TRY IT
Entries follow. Give back exactly the lines starting at the one containing "let a := decide (s.bp p ≠ 0)" and ending at the one containing "((s.tk.forces.filter (fun x", and no other lines.

SUPPLIED RECORDS
-- ==== Sys2Proof/Machine/Image.lean ====
section
/-!
DEFINITION. The process image: producers' updates, the force list over them, binary edges that start tasks, and the points
a unit publishes (R121, R127, R133, R150–R153).
-/
namespace Sys2Proof.Machine

/-- Change one task. -/
def State.modTask (s : State) (n : Nat) (f : Task → Task) : State :=
  { s with tk := { s.tk with task := tmod s.tk.task n {} f } }

/-- What the running program says of a task. -/
def State.decl (s : State) (n : Nat) : TaskDecl := tget s.tk.prog.tasks n {}

/-- The module decides the due starts of its tasks: in a run mode as lead, or isolated on its own inputs (R128, R255, R279), from
its partner's departure notice or loss on (R277, R278), and not from its own departure notice on (R278). -/
def State.decidesStarts (s : State) : Bool :=
  s.mode.isRun && !s.sup.powerFail && (s.role != .standby || s.pair.gone || s.pair.departure.isSome) &&
    !(match s.pair.departure with | some d => d.leaving | none => false)

/-- An event sets a due start of a task at time `t`; several of one tick make one (R127). A synchronised STANDBY keeps it too, for the
start whose agreed frame it awaits (R34, R277). -/
def State.setDue (s : State) (n t : Nat) : State :=
  if (s.decidesStarts || (s.mode.isRun && s.role == .standby && s.pair.sync)) && s.taskOn n && !(s.task n).due.contains t then
    s.modTask n (fun k => { k with due := k.due ++ [t] })
  else s

/-- The tasks of CadenceKind 2 and EventKind 0 that a change of binary point `p` from `a` to `b` starts (R127). -/
def State.edgeStarts (s : State) (p : Nat) (a b : Bool) (t : Nat) : State :=
  (List.range 32).foldl (fun s n =>
    let c := s.taskCtl n
    let edge := bits c 8 2
    if bits c 16 2 = 2 ∧ bits c 10 2 = 0 ∧ s.eff (0x0302 + 6 * n) % 65536 = p ∧
        ((!a && b && bit edge 0) || (a && !b && bit edge 1)) = true then s.setDue n t
    else s) s

/-- The force list is applied in this mode (R150): in M5 by the mark of the last agreed input frame, and while a cycle so marked is
open. -/
def State.forceMode (s : State) : Bool :=
  match s.mode with
  | .m8 => true
  | .m4 | .m6 => s.eff 0x0106 == 1
  | .m5 => s.tk.peerForces || (List.range 32).any (fun n => match (s.task n).cyc with | some c => c.forces | none => false)
  | _ => false

/-- Change one force slot. -/
def State.modForce (s : State) (k : Nat) (f : Force → Force) : State :=
  { s with tk := { s.tk with forces := tmod s.tk.forces k {} f } }

/-- A write of a binary point, with the starts its edge gives in the tick of the update (R127). -/
def State.putBp (s : State) (p : Nat) (v : Bool) (t : Nat) : State :=
  let a := decide (s.bp p ≠ 0)
  let s := s.setBp p v t
  if a = v then s else s.edgeStarts p a v s.now

/-- A producer's update of an analogue point, stamped `t`: a forced point keeps its forced value, and the update is kept
underneath (R150). -/
def State.produceAp (s : State) (p v t : Nat) : State :=
  match s.forceSlot 1 p with
  | some k =>
    match (tget s.tk.forces k {}).under with
    | some u => s.modForce k (fun f => { f with under := some (u.write (v % 2 ^ 32) t) })
    | none => s.setAp p v t
  | none => s.setAp p v t

/-- A producer's update of a binary point, stamped `t` (R150). -/
def State.produceBp (s : State) (p : Nat) (v : Bool) (t : Nat) : State :=
  match s.forceSlot 2 p with
  | some k =>
    match (tget s.tk.forces k {}).under with
    | some u => s.modForce k (fun f => { f with under := some (u.write (b2n v) t) })
    | none => s.putBp p v t
  | none => s.putBp p v t

/-- A force is in effect: the image takes its value, and keeps the producer's underneath (R150). -/
def State.installForce (s : State) (k : Nat) : State :=
  let f := tget s.tk.forces k {}
  if f.kind = 0 ∨ f.ending then s
  else
    let u := if f.kind = 1 then tget s.pts.ap f.point {} else tget s.pts.bp f.point {}
    let s := if f.under.isSome then s else s.modForce k (fun f => { f with under := some u })
    if f.under.isSome ∧ u.val = f.value then s
    else if f.kind = 1 then s.setAp f.point f.value s.now
    else s.putBp f.point (f.value != 0) s.now

/-- A force ends: the image takes the producer's value, stamped with this instant (R150). -/
def State.liftForce (s : State) (k : Nat) : State :=
  let f := tget s.tk.forces k {}
  match f.under with
  | none => s
  | some u =>
    let s := s.modForce k (fun f => { f with under := none })
    if f.kind = 1 then s.setAp f.point u.val s.now else s.putBp f.point (u.val != 0) s.now

/-- An entry leaves the list. -/
def State.dropForce (s : State) (k : Nat) : State :=
  let s := s.liftForce k
  { s with tk := { s.tk with forces := tdel s.tk.forces k } }

/-- The entries that have been cleared end (R150). -/
def State.endForces (s : State) : State :=
  ((s.tk.forces.filter (fun x => x.2.ending)).map Prod.fst).foldl State.dropForce s

/-- At a slice load or close, cleared forces end and the forces that are applied come into effect (R150). -/
def State.installForces (s : State) : State :=
  let s := s.endForces
  if s.tk.applied then (s.tk.forces.map Prod.fst).foldl State.installForce s else s

/-- The forces that a cycle is under come into effect at its load and close: on a STANDBY exactly where its agreed input frame carries
the mark (R150). -/
def State.installFor (s : State) (c : Cycle) : State :=
  if s.role == .standby && !c.forces then s.endForces else s.installForces

/-- The list begins or ceases to be applied (R150, R153): EV012 when it begins with entries in it, every underlying value back
when it ceases. -/
def State.refreshForces (s : State) : State :=
  let on := s.forceMode && s.forceCount != 0
  if on && !s.tk.applied then
    ({ s with tk := { s.tk with applied := true } }).raise 12 [(2, s.forceCount)]
  else if !on && s.tk.applied then
    let s := if s.forceMode then s else ((s.tk.forces.map Prod.fst).foldl State.liftForce s).endForces
    { s with tk := { s.tk with applied := false } }
  else s

/-- The declaration of a point (R121). -/
def Program.declOf (p : Program) (binary : Bool) (n : Nat) : Option PointDecl :=
  p.points.find? (fun d => d.binary == binary && d.point == n)

/-- A unit publishes an analogue value (R121). -/
def State.publishAp (s : State) (kind producer v t : Nat) : State :=
  match s.tk.prog.pointOf kind producer false with
  | some p => s.produceAp p v t
  | none => s

/-- A unit publishes a binary value (R121). -/
def State.publishBp (s : State) (kind producer : Nat) (v : Bool) (t : Nat) : State :=
  match s.tk.prog.pointOf kind producer true with
  | some p => s.produceBp p v t
  | none => s

/-- The next free value, and the state that has taken it (log 8). -/
def State.takeFree (s : State) : Nat × State := (Config.freeValue s.free, { s with free := s.free + 1 })

/-- A synchronised pair (R288 PairState bit 27). -/
def State.synced (s : State) : Bool := s.pair.sync

end Sys2Proof.Machine
end

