/-- The effect of entry `k`, version `e`, that fell due at time `due` (R181, R182). -/
def State.catAct (s : State) (k e due : Nat) : State :=
  let arg := fld e 6 0 16
  match fld e 4 0 8 with
  | 1 =>
    let m := arg % 256
    if ((List.range 8).filter (fun c => bit m c)).length = 1 then s.seqGo m else s.goAll m
  | 2 => if s.tk.prog.pointOf 6 (0x0100 + k) false == some arg then s.produceAp arg s.diWord s.now else s
  | 3 => if arg < 32 then s.catDo arg true else s
  | 4 => if arg < 32 then s.catDo arg false else s
  | 5 => if arg < 32 then (s.phasePublish (catRef e)).setDue arg s.now else s
  | 6 => (s.produceAp arg (due / 4294967296) s.now).produceAp (arg + 1) (due % 4294967296) s.now
  | 7 => if arg < 2048 then s.loopTrigger arg 1 s.now else s
  | _ => s

/-- One entry fires (R180, R182, R191). -/
def State.catFire (s : State) (d : Deferred) : State :=
  let late := s.tick - d.tick
  let s := { s with ph := { s.ph with
    fires := tmod s.ph.fires d.entry 0 (satInc 32), fireCount := s.ph.fireCount + 1
    defers := tmod s.ph.defers d.entry 0 (fun x => max x (min late 65535))
    maxDefer := max s.ph.maxDefer (min late 65535), firedNow := s.ph.firedNow + 1 } }
  s.catAct d.entry d.image d.time

/-- Entries may fire (R186, R191). -/
def State.catRuns (s : State) : Bool := s.mode.isRun && s.eff 0x0480 == 1 && s.has .phs

/-- Entries fall due in this tick behind those in deferral; at most 8 fire in a tick (R178, R182). Where no entry may fire, those
in deferral are dropped (R186, log 27). A firing counts as deferred once, and EV051 occurs once in a tick. -/
def State.catRun (s : State) (due : List (Nat × Nat)) : State :=
  if !s.catRuns then { s with ph := { s.ph with deferred := [] } }
  else
  let s := if s.ph.firedTick = s.tick then s else { s with ph := { s.ph with firedTick := s.tick, firedNow := 0 } }
  let all := s.ph.deferred ++ due.map (fun (k, e) => (⟨k, e, s.tick, s.now⟩ : Deferred))
  let n := 8 - s.ph.firedNow
  let rest := all.drop n
  let s := (all.take n).foldl State.catFire { s with ph := { s.ph with deferred := rest } }
  match rest with
  | [] => s
  | d :: _ =>
    let told := s.ph.toldTick == some s.tick
    let s := { s with ph := { s.ph with
      deferCount := s.ph.deferCount + BitVec.ofNat 32 (min due.length rest.length), toldTick := some s.tick } }
    if told then s else s.raise 51 [(2, all.length), (2, rest.length), (2, d.entry)]

/-! ## Movement -/

/-- X is passed when the phase moves `m` words from `phi` in a direction (R178). -/
def passes (reverse : Bool) (phi m x : Nat) : Bool :=
  let f := ((if reverse then (phi : Int) - x else (x : Int) - phi) % fullTurn).toNat
  decide ((if f = 0 then 4294967296 else f) ≤ m)

/-- A disarmed entry is armed on the way (R179): the distance reaches RearmWindow before X. -/
def rearms (reverse : Bool) (phi m x w : Nat) : Bool :=
  let f := ((if reverse then (phi : Int) - x else (x : Int) - phi) % fullTurn)
  decide ((w : Int) ≤ f ∧ f - m ≤ fullTurn - w)

/-- Tasks bound to a reference, with a PhaseMode (R125, R187). -/
def State.boundTasks (s : State) (n : Nat) (pm : Option Nat) : List Nat :=
  (List.range 32).filter (fun t =>
    let c := s.taskCtl t
    bit c 31 && bits c 16 2 == 1 && bits c 14 2 == n && (match pm with | some m => bits c 12 2 == m | none => true))

/-- How long the phase has been held at the clamp, in ticks (R167, R173). -/
def PhRef.heldFor (r : PhRef) (tick : Nat) : Nat := min (tick - r.clampFrom.getD tick) 4294967295

/-- The phase of a LOCKED reference moves to distance `y` from its base (R172, R174, R178, R188): RevCount, starts, and the entries
that fall due. `jump`: the forward correction of an edge (R174). -/
def State.phaseMove (s : State) (n : Nat) (y : Int) (clamped : Bool) (jump : Nat) : List (Nat × Nat) × State :=
  let r := s.phRef n
  let m := (r.dir * (y - r.dphi)).toNat
  let lockTick := r.lockTick == some s.tick
  let zeroOff := s.refPar n 2
  let turn := passes r.reverse r.phi m zeroOff
  let due := if lockTick || !s.catRuns then [] else
    (s.catOf n).filter (fun (k, e) =>
      let x := fld e 0 0 32
      let armed := !tget s.ph.disarmed k false || rearms r.reverse r.phi m x (s.refPar n 7)
      passes r.reverse r.phi m x && armed && (catDir e == 2 || (catDir e == 1) == r.reverse))
  let phi' := (((r.baseP : Int) + y) % fullTurn).toNat
  let dis := (s.catOf n).foldl (fun d (k, e) =>
    let x := fld e 0 0 32
    if due.any (·.1 == k) then tset d k false true
    else if tget d k false && (rearms r.reverse r.phi m x (s.refPar n 7) || decide (s.refPar n 7 ≤ circDist phi' x)) then
      tset d k false false
    else d) s.ph.disarmed
  let s := { s with ph := { s.ph with disarmed := dis } }
  let s := s.modRef n (fun r => { r with
    dphi := y, phi := phi', clamped := clamped
    clampFrom := if clamped then r.clampFrom.orElse (fun _ => some s.tick) else none
    maxClamp := max r.maxClamp (r.heldFor s.tick), maxJump := max r.maxJump (min jump 4294967295)
    revs := if turn && !lockTick then r.revs + r.dir else r.revs })
  let ld := bits (s.refPar n 0) 17 2
  let starts := turn && !lockTick && (ld == 2 || (ld == 1) == r.reverse)
  let bound := if starts then s.boundTasks n (some 0) else []
  let s := if bound.isEmpty then s else bound.foldl (fun s t => s.setDue t s.now) (s.phasePublish n)
  (due, s)

/-- Every LOCKED reference is brought to this tick (R172), except those in `done`; the entries due in it, by index, fire. -/
def State.phaseUpdate (s : State) (first : List (Nat × Nat)) (done : List Nat) : State :=
  let (due, s) := (List.range 4).foldl (fun (d, s) n =>
    if (State.phRef s n).state = 3 && State.tracks s n && !done.contains n then
      let (y, c) := State.project s n (State.phRef s n) (State.tick s)
      let (e, s) := State.phaseMove s n y c 0
      (d ++ e, s)
    else (d, s)) (first, s)
  let ks := insSort (due.map Prod.fst)
  let due := ks.filterMap (fun k => due.find? (·.1 == k))
  if due.isEmpty && s.ph.deferred.isEmpty then s else s.catRun due

/-! ## Lock and unlock -/

/-- Unlock at phase `phi` (R171, R187): the phase word holds, DOs of the entries go off unless DoOnUnlock is 1, bound tasks enter
substitution. -/
def State.phaseUnlockAt (s : State) (n cause phi : Nat) : State :=
  let r := s.phRef n
  if r.state ≠ 3 then s.modRef n (fun r => { r with state := 1, conf := 0, ords := 0 })
  else
    let v := speedOf r.v
    let s := s.modRef n (fun r => { r with
      state := 1, phi := phi, v := 0, a := 0, extrap := false, clamped := false, clampFrom := none,
      maxClamp := max r.maxClamp (r.heldFor s.tick), cause := cause,
      conf := 0, ords := 0, unlocks := r.unlocks + 1, unlockTick := s.tick, lockTick := none })
    let s := { s with ph := { s.ph with
      deferred := s.ph.deferred.filter (fun d => catRef d.image != n) } }
    let s := s.raise 50 [(1, n), (1, cause), (4, phi), (4, v)]
    let s := if s.refPar n 0x0B = 1 then s else
      let dos := (s.catOf n).filterMap (fun (_, e) =>
        if fld e 4 0 8 = 3 ∨ fld e 4 0 8 = 4 then some (fld e 6 0 16) else none)
      dos.eraseDups.foldl (fun s m => if m < 32 then s.catDo m false else s) s
    let s := s.publishBp 6 (16 * n + 3) false s.now
    let b := s.boundTasks n none
    if b.isEmpty then s else s.raise 52 [(1, n), (1, 1), (4, b.foldl (fun a t => a + 2 ^ t) 0)]

/-- Unlock at the present phase (R171). -/
def State.phaseUnlock (s : State) (n cause : Nat) : State := s.phaseUnlockAt n cause (s.phaseAt n s.tick)

/-- The lock tick (R170, R179, R187): base at the confirming edge. -/
def State.phaseLock (s : State) (n te pe : Nat) (nextD : Int) : State :=
  let s := s.modRef n (fun r => { r with
    state := 3, baseT := te, baseP := pe, nextD := nextD, dphi := 0, a := 0, extrap := true, same := 1, revs := 0
    locks := r.locks + 1, lockTick := some s.tick, maxJump := 0, maxClamp := 0, clamped := false, clampFrom := none })
  let (y, c) := s.project n (s.phRef n) s.tick
  let s := s.modRef n (fun r => { r with
    dphi := y, phi := (((pe : Int) + y) % fullTurn).toNat, clamped := c })
  let s := s.disarmNear n
  let s := s.raise 48 [(1, n), (1, s.refKind n), (4, speedOf (s.phRef n).v), (4, (s.phRef n).phi)]
  let s := s.publishBp 6 (16 * n + 3) true s.now
  let b := s.boundTasks n none
  if b.isEmpty then s else s.raise 52 [(1, n), (1, 0), (4, b.foldl (fun a t => a + 2 ^ t) 0)]

/-- A reference starts over (R167, R170): SEARCHING where it is enabled, LOCKED at once for kind 3. A LOCKED one unlocks at the phase
`held`. -/
def State.phaseRestart (s : State) (n held : Nat) : State :=
  let s := if (s.phRef n).state = 3 then s.phaseUnlockAt n 6 held else s
  let s := s.modRef n (fun r => { r with
    state := if s.tracks n then 1 else 0, tePrev := none, prevInt := none, conf := 0, ords := 0, k := 0, reverse := false
    sample := none, lastB := none })
  if s.tracks n ∧ s.refKind n = 3 then
    (s.modRef n (fun r => { r with v := s.refPar n 8 })).phaseLock n s.tick (s.refPar n 2) 0
  else s

/-- A new configuration or mode takes effect (R167, R170, R171): references whose parameters changed start over, and `all` of them on
entry into M2 and where tracking begins. What they hold is the phase under the state `was` before. -/
def State.phaseReconfig (s was : State) (all : Bool) : State :=
  (List.range 4).foldl (fun s n =>
    let ks := [0, 1, 2, 3, 4, 5, 6, 8, 9, 10]
    if all || ks.any (fun k => was.refPar n k != State.refPar s n k) then State.phaseRestart s n (was.phaseAt n was.tick) else s) s

/-! ## Edges -/

/-- The gap test (R170): the interval is at least GapRatio times the previous one. -/
def State.gapTest (s : State) (n dt : Nat) (prev : Option Nat) : Bool :=
  match prev with
  | none => false
  | some p =>
    let (a, b) := fratio fmt64 (f32to64 (s.refPar n 5))
    decide (a * p ≤ (dt : Int) * b)

/-- The speed of an interval lies between VelMin and VelMax (R170). -/
def State.speedOk (s : State) (n : Nat) (dp : Int) (dt : Nat) : Bool :=
  !fasterThan dp dt (s.refPar n 4) && !slowerThan dp dt (s.refPar n 3)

ANSWER FOR THIS EXERCISE
  let a := decide (s.bp p ≠ 0)
  let s := s.setBp p v t
  if a = v then s else s.edgeStarts p a v s.now

/-- A producer's update of an analogue point, stamped `t`: a forced point keeps its forced value, and the update is kept
underneath (R150). -/
def State.produceAp (s : State) (p v t : Nat) : State :=
  match s.forceSlot 1 p with
  | some k =>
    match (tget s.tk.forces k {}).under with
    | some u => s.modForce k (fun f => { f with under := some (u.write (v % 2 ^ 32) t) })
    | none => s.setAp p v t
  | none => s.setAp p v t

/-- A producer's update of a binary point, stamped `t` (R150). -/
def State.produceBp (s : State) (p : Nat) (v : Bool) (t : Nat) : State :=
  match s.forceSlot 2 p with
  | some k =>
    match (tget s.tk.forces k {}).under with
    | some u => s.modForce k (fun f => { f with under := some (u.write (b2n v) t) })
    | none => s.putBp p v t
  | none => s.putBp p v t

/-- A force is in effect: the image takes its value, and keeps the producer's underneath (R150). -/
def State.installForce (s : State) (k : Nat) : State :=
  let f := tget s.tk.forces k {}
  if f.kind = 0 ∨ f.ending then s
  else
    let u := if f.kind = 1 then tget s.pts.ap f.point {} else tget s.pts.bp f.point {}
    let s := if f.under.isSome then s else s.modForce k (fun f => { f with under := some u })
    if f.under.isSome ∧ u.val = f.value then s
    else if f.kind = 1 then s.setAp f.point f.value s.now
    else s.putBp f.point (f.value != 0) s.now

/-- A force ends: the image takes the producer's value, stamped with this instant (R150). -/
def State.liftForce (s : State) (k : Nat) : State :=
  let f := tget s.tk.forces k {}
  match f.under with
  | none => s
  | some u =>
    let s := s.modForce k (fun f => { f with under := none })
    if f.kind = 1 then s.setAp f.point u.val s.now else s.putBp f.point (u.val != 0) s.now

/-- An entry leaves the list. -/
def State.dropForce (s : State) (k : Nat) : State :=
  let s := s.liftForce k
  { s with tk := { s.tk with forces := tdel s.tk.forces k } }

/-- The entries that have been cleared end (R150). -/
def State.endForces (s : State) : State :=
  ((s.tk.forces.filter (fun x => x.2.ending)).map Prod.fst).foldl State.dropForce s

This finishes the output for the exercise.